== Problem requirements ==
From the records below, set down exactly the lines starting with the line that contains "unfold execDemandFill Dev.demandFill" and going on through the line that contains "(.error (.fault code". Nothing else is wanted.

== Data supplied ==
-- ==== Sys2Proof/Laws/State.lean ====
section
/-! SUPPORT. What each update of the device and of a warp does to each field: the field that it writes, and every other one as it
was. -/

namespace Sys2Proof.Machine

open Sys2Proof

/-! ## `Dev.setContext` -/

@[simp] theorem Dev.setContext_mem (d : Dev) (slot : Nat) (c : Context) : (d.setContext slot c).mem = d.mem := rfl
@[simp] theorem Dev.setContext_poison (d : Dev) (slot : Nat) (c : Context) : (d.setContext slot c).poison = d.poison := rfl
@[simp] theorem Dev.setContext_contexts (d : Dev) (slot : Nat) (c : Context) : (d.setContext slot c).contexts = Table.set d.contexts slot c := rfl
@[simp] theorem Dev.setContext_graphs (d : Dev) (slot : Nat) (c : Context) : (d.setContext slot c).graphs = d.graphs := rfl
@[simp] theorem Dev.setContext_launches (d : Dev) (slot : Nat) (c : Context) : (d.setContext slot c).launches = d.launches := rfl
@[simp] theorem Dev.setContext_teams (d : Dev) (slot : Nat) (c : Context) : (d.setContext slot c).teams = d.teams := rfl
@[simp] theorem Dev.setContext_warps (d : Dev) (slot : Nat) (c : Context) : (d.setContext slot c).warps = d.warps := rfl
@[simp] theorem Dev.setContext_fets (d : Dev) (slot : Nat) (c : Context) : (d.setContext slot c).fets = d.fets := rfl
@[simp] theorem Dev.setContext_accesses (d : Dev) (slot : Nat) (c : Context) : (d.setContext slot c).accesses = d.accesses := rfl
@[simp] theorem Dev.setContext_ops (d : Dev) (slot : Nat) (c : Context) : (d.setContext slot c).ops = d.ops := rfl
@[simp] theorem Dev.setContext_copies (d : Dev) (slot : Nat) (c : Context) : (d.setContext slot c).copies = d.copies := rfl
@[simp] theorem Dev.setContext_colls (d : Dev) (slot : Nat) (c : Context) : (d.setContext slot c).colls = d.colls := rfl
@[simp] theorem Dev.setContext_seals (d : Dev) (slot : Nat) (c : Context) : (d.setContext slot c).seals = d.seals := rfl
@[simp] theorem Dev.setContext_tags (d : Dev) (slot : Nat) (c : Context) : (d.setContext slot c).tags = d.tags := rfl
@[simp] theorem Dev.setContext_cores (d : Dev) (slot : Nat) (c : Context) : (d.setContext slot c).cores = d.cores := rfl
@[simp] theorem Dev.setContext_clusters (d : Dev) (slot : Nat) (c : Context) : (d.setContext slot c).clusters = d.clusters := rfl
@[simp] theorem Dev.setContext_code (d : Dev) (slot : Nat) (c : Context) : (d.setContext slot c).code = d.code := rfl
@[simp] theorem Dev.setContext_cache (d : Dev) (slot : Nat) (c : Context) : (d.setContext slot c).cache = d.cache := rfl
@[simp] theorem Dev.setContext_nextHandle (d : Dev) (slot : Nat) (c : Context) : (d.setContext slot c).nextHandle = d.nextHandle := rfl
@[simp] theorem Dev.setContext_gtime (d : Dev) (slot : Nat) (c : Context) : (d.setContext slot c).gtime = d.gtime := rfl
@[simp] theorem Dev.setContext_irqs (d : Dev) (slot : Nat) (c : Context) : (d.setContext slot c).irqs = d.irqs := rfl
@[simp] theorem Dev.setContext_heldIrqs (d : Dev) (slot : Nat) (c : Context) : (d.setContext slot c).heldIrqs = d.heldIrqs := rfl
@[simp] theorem Dev.setContext_latched (d : Dev) (slot : Nat) (c : Context) : (d.setContext slot c).latched = d.latched := rfl
@[simp] theorem Dev.setContext_oob (d : Dev) (slot : Nat) (c : Context) : (d.setContext slot c).oob = d.oob := rfl
@[simp] theorem Dev.setContext_hbmTaken (d : Dev) (slot : Nat) (c : Context) : (d.setContext slot c).hbmTaken = d.hbmTaken := rfl
@[simp] theorem Dev.setContext_lpddrTaken (d : Dev) (slot : Nat) (c : Context) : (d.setContext slot c).lpddrTaken = d.lpddrTaken := rfl
@[simp] theorem Dev.setContext_freeFrames (d : Dev) (slot : Nat) (c : Context) : (d.setContext slot c).freeFrames = d.freeFrames := rfl
@[simp] theorem Dev.setContext_heartbeats (d : Dev) (slot : Nat) (c : Context) : (d.setContext slot c).heartbeats = d.heartbeats := rfl
@[simp] theorem Dev.setContext_l2 (d : Dev) (slot : Nat) (c : Context) : (d.setContext slot c).l2 = d.l2 := rfl
@[simp] theorem Dev.setContext_queueCopies (d : Dev) (slot : Nat) (c : Context) : (d.setContext slot c).queueCopies = d.queueCopies := rfl
@[simp] theorem Dev.setContext_arrivals (d : Dev) (slot : Nat) (c : Context) : (d.setContext slot c).arrivals = d.arrivals := rfl
@[simp] theorem Dev.setContext_decisions (d : Dev) (slot : Nat) (c : Context) : (d.setContext slot c).decisions = d.decisions := rfl
@[simp] theorem Dev.setContext_dump (d : Dev) (slot : Nat) (c : Context) : (d.setContext slot c).dump = d.dump := rfl
@[simp] theorem Dev.setContext_issuer (d : Dev) (slot : Nat) (c : Context) : (d.setContext slot c).issuer = d.issuer := rfl
@[simp] theorem Dev.setContext_issued (d : Dev) (slot : Nat) (c : Context) : (d.setContext slot c).issued = d.issued := rfl
@[simp] theorem Dev.setContext_free (d : Dev) (slot : Nat) (c : Context) : (d.setContext slot c).free = d.free := rfl
@[simp] theorem Dev.setContext_nextId (d : Dev) (slot : Nat) (c : Context) : (d.setContext slot c).nextId = d.nextId := rfl
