/-- The least of a list by a number, the first of several, as the model's fold finds it. -/
def leastOf (f : Nat → Nat) (best : Option Nat) (n : Nat) : Option Nat :=
  match best with
  | none => some n
  | some m => if f n < f m then some n else some m

theorem leastOf_least {f : Nat → Nat} {ns : List Nat} {best : Option Nat} {r : Nat} (found : ns.foldl (leastOf f) best = some r) :
    (r ∈ ns ∨ best = some r) ∧ (∀ m ∈ ns, f r ≤ f m) ∧ ∀ b, best = some b → f r ≤ f b := by
  induction ns generalizing best with
  | nil =>
    change best = some r at found
    refine ⟨.inr found, fun m inside => (by cases inside), fun b same => ?_⟩
    rw [found] at same
    cases same
    exact Nat.le_refl _
  | cons n ns ih =>
    obtain ⟨source, least, below⟩ := ih found
    cases best with
    | none =>
      have head := below n rfl
      refine ⟨?_, List.forall_mem_cons.2 ⟨head, least⟩, fun b same => by cases same⟩
      rcases source with later | now
      · exact .inl (List.mem_cons_of_mem _ later)
      · cases now
        exact .inl List.mem_cons_self
    | some b =>
      by_cases less : f n < f b
      · have chosen : leastOf f (some b) n = some n := if_pos less
        have head := below n chosen
        refine ⟨?_, List.forall_mem_cons.2 ⟨head, least⟩, fun c same => by cases same; omega⟩
        rcases source with later | now
        · exact .inl (List.mem_cons_of_mem _ later)
        · rw [chosen] at now
          cases now
          exact .inl List.mem_cons_self
      · have chosen : leastOf f (some b) n = some b := if_neg less
        have head := below b chosen
        refine ⟨?_, List.forall_mem_cons.2 ⟨by omega, least⟩, fun c same => by cases same; exact head⟩
        rcases source with later | now
        · exact .inl (List.mem_cons_of_mem _ later)
        · rw [chosen] at now
          exact .inr now

theorem victim_least {core n : Nat} (found : d.victim core = some n) :
    d.takeable core n = true ∧
      ∀ m < 48, d.takeable core m = true → ((d.core core).segment n).used ≤ ((d.core core).segment m).used := by
  have fold : ((List.range 48).filter (d.takeable core)).foldl (leastOf fun m => ((d.core core).segment m).used) none = some n := by
    refine Eq.trans ?_ found
    unfold Dev.victim
    refine congrArg (fun f => List.foldl f none _) ?_
    funext best m
    cases best <;> rfl
  obtain ⟨source, least, -⟩ := leastOf_least fold
  refine ⟨?_, fun m low able => least m (List.mem_filter.2 ⟨List.mem_range.2 low, able⟩)⟩
  rcases source with inside | never
  · exact (List.mem_filter.1 inside).2
  · cases never

theorem demandFill_starts {core slot n : Nat} {page : BitVec 45} (wanted : s.dev.codeWanted core slot page.toNat = true)
    (settled : (s.dev.core core).missed slot page.toNat = false)
    (free : ∀ e ∈ (s.dev.core core).segments, e.2.slot = slot → e.2.page = page.toNat → e.2.state = .free)
    (found : s.dev.victim core = some n) :
    exec (.demandFill core slot page) s = .next (withDev s (s.dev.onCore core fun c =>
      c.onSegment n fun g => ⟨.filling, slot, page.toNat, 0, false, g.used, true, none⟩)) := by
  change execDemandFill core slot page s = _
  unfold execDemandFill Dev.demandFill
  rw [run_eq]
  simp only [wanted, settled, pageSegment_none (st := .valid) (by decide) free, pageSegment_none (st := .filling) (by decide) free,
    found, Bool.not_false, Bool.and_self, if_true, Option.isSome_none, Bool.or_false, Bool.false_eq_true, if_false]
  rfl

theorem codeFillLands_valid {core n pa : Nat} (filling : ((s.dev.core core).segment n).state = .filling)
    (free : ((s.dev.core core).segment n).held = none)
    (got : s.dev.reach s.host ((s.dev.core core).segment n).slot core (((s.dev.core core).segment n).page * 4096) .exec =
      (.ok pa, d)) :
    exec (.codeFillLands core n) s = .next (withDev s (d.onCore core fun c =>
      c.onSegment n fun g => { g with state := .valid, pa := pa, used := d.clockOf core })) := by
  change execCodeFillLands core n s = _
  unfold execCodeFillLands
  rw [run_eq]
  simp only [filling, free, got, bne_self_eq_false, Option.isSome_none, Bool.or_false, Bool.false_eq_true, if_false]

theorem codeFillLands_fault {core n code va : Nat} (filling : ((s.dev.core core).segment n).state = .filling)
    (free : ((s.dev.core core).segment n).held = none)
    (got : s.dev.reach s.host ((s.dev.core core).segment n).slot core (((s.dev.core core).segment n).page * 4096) .exec =
      (.error (.fault code va), d)) (asked : ((s.dev.core core).segment n).demand = false) :
    exec (.codeFillLands core n) s = .next (withDev s (d.onCore core fun c =>
      c.onSegment n fun g => { g with state := .free, fault := true })) := by
  change execCodeFillLands core n s = _
  unfold execCodeFillLands
  rw [run_eq]
  simp only [filling, free, got, asked, bne_self_eq_false, Option.isSome_none, Bool.or_false, Bool.false_eq_true, if_false]

/-- Settles O36: a walk and a service each take the branch that their translation gives; a warp with no join open and no split
at a `wsync` is settled already, so that a served lane's split goes on; and a demand fill's fold keeps the least recently used
segment. -/
theorem pageResults : Obligations.PageResults := by
  unfold Obligations.PageResults
  refine ⟨?_, ?_⟩
  · intro s id a found fresh well core
    refine ⟨fun free clean => ⟨fun pa d got => ?_, fun code n w failed party there outside => ?_⟩,
      fun parked unserved lane first => ⟨fun pa d n got party home => ?_, fun code n va d w failed party there live unposted => ?_⟩⟩
    · exact pageWalk_ok found fresh well free clean got
    · rw [pageWalk_error found fresh well free clean failed]
      obtain ⟨warps, accesses⟩ := walked_rest (d := s.dev) a.slot core a.va.toNat a.want
      have now : (s.dev.walked a.slot core a.va.toNat a.want).warp? n = some w := by
        unfold Dev.warp?
        rw [warps]
        exact there
      have mates : (s.dev.walked a.slot core a.va.toNat a.want).parkedMates a = s.dev.parkedMates a := by
        unfold Dev.parkedMates
        rw [accesses]
      refine congrArg (fun d => Host.Outcome.next (withDev s d)) ((failWalk_parks party now outside).trans ?_)
      rw [warps, accesses, mates]
    · refine ⟨withDev s (d.reached id a pa), pageService_ok found fresh well parked unserved lane first home got,
        (reached_access party).1, (reached_access party).2, ?_⟩
      intro w there noJoin calm
      obtain ⟨w', now, threads, splits⟩ := reached_warp (id := id) (pa := pa) party there noJoin calm
      exact ⟨w', now, threads, splits.trans (List.map_congr_left fun x _ => unparked_eq x)⟩
    · rw [pageService_fault found fresh well parked unserved lane first failed]
      exact congrArg (fun d => Host.Outcome.next (withDev s d)) (unresolved_posts party there live unposted)
  · intro s core
    refine ⟨fun slot n page wanted settled free found => ⟨demandFill_starts wanted settled free found, victim_least found⟩, ?_⟩
    intro n filling free g
    exact ⟨fun pa d got => codeFillLands_valid filling free got, fun code va d got asked => codeFillLands_fault filling free got asked⟩

end Sys2Proof.Proofs
end

section

/-! PROOF. Rounding (R83, R87, R88, R171): the finite values of a format rise with their encodings, a number lies between two
neighbours of that row, and each mode takes the one that it names. -/

namespace Sys2Proof.Proofs

open Sys2Proof Sys2Proof.Machine Sys2Proof.Safety

variable {f : FloatFormat}

/-! ## The row of a format's magnitudes -/

/-- A format with an infinity, a fraction and normal numbers. -/
def HasInfinity (f : FloatFormat) : Prop := f.e4m3 = false ∧ 1 ≤ f.fb ∧ 2 ≤ f.eb

theorem hasInfinity_of_mem (inside : f ∈ [fmtFp64, fmtFp32, fmtFp16, fmtBf16, fmtE5m2]) : HasInfinity f := by
  simp only [List.mem_cons, List.not_mem_nil, or_false] at inside
  rcases inside with rfl | rfl | rfl | rfl | rfl <;> exact ⟨rfl, by decide, by decide⟩

/-- The significand that a magnitude's encoding stands for. -/
def significand (f : FloatFormat) (n : Nat) : Nat := if n / 2 ^ f.fb = 0 then n % 2 ^ f.fb else 2 ^ f.fb + n % 2 ^ f.fb

/-- The exponent of a magnitude's last place. -/
def placeOf (f : FloatFormat) (n : Nat) : Int := f.qmin + (n / 2 ^ f.fb - 1 : Nat)

/-- The value of a magnitude's encoding, as if the exponents had no end. -/
def magnitude (f : FloatFormat) (n : Nat) : Rat := significand f n * (2 : Rat) ^ placeOf f n

theorem place_pos (q : Int) : (0 : Rat) < (2 : Rat) ^ q := zpow_pos (by norm_num) q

== Answer box ==
  unfold execDemandFill Dev.demandFill
  rw [run_eq]
  simp only [wanted, settled, pageSegment_none (st := .valid) (by decide) free, pageSegment_none (st := .filling) (by decide) free,
    found, Bool.not_false, Bool.and_self, if_true, Option.isSome_none, Bool.or_false, Bool.false_eq_true, if_false]
  rfl

theorem codeFillLands_valid {core n pa : Nat} (filling : ((s.dev.core core).segment n).state = .filling)
    (free : ((s.dev.core core).segment n).held = none)
    (got : s.dev.reach s.host ((s.dev.core core).segment n).slot core (((s.dev.core core).segment n).page * 4096) .exec =
      (.ok pa, d)) :
    exec (.codeFillLands core n) s = .next (withDev s (d.onCore core fun c =>
      c.onSegment n fun g => { g with state := .valid, pa := pa, used := d.clockOf core })) := by
  change execCodeFillLands core n s = _
  unfold execCodeFillLands
  rw [run_eq]
  simp only [filling, free, got, bne_self_eq_false, Option.isSome_none, Bool.or_false, Bool.false_eq_true, if_false]

theorem codeFillLands_fault {core n code va : Nat} (filling : ((s.dev.core core).segment n).state = .filling)
    (free : ((s.dev.core core).segment n).held = none)
    (got : s.dev.reach s.host ((s.dev.core core).segment n).slot core (((s.dev.core core).segment n).page * 4096) .exec =
      (.error (.fault code va), d)) (asked : ((s.dev.core core).segment n).demand = false) :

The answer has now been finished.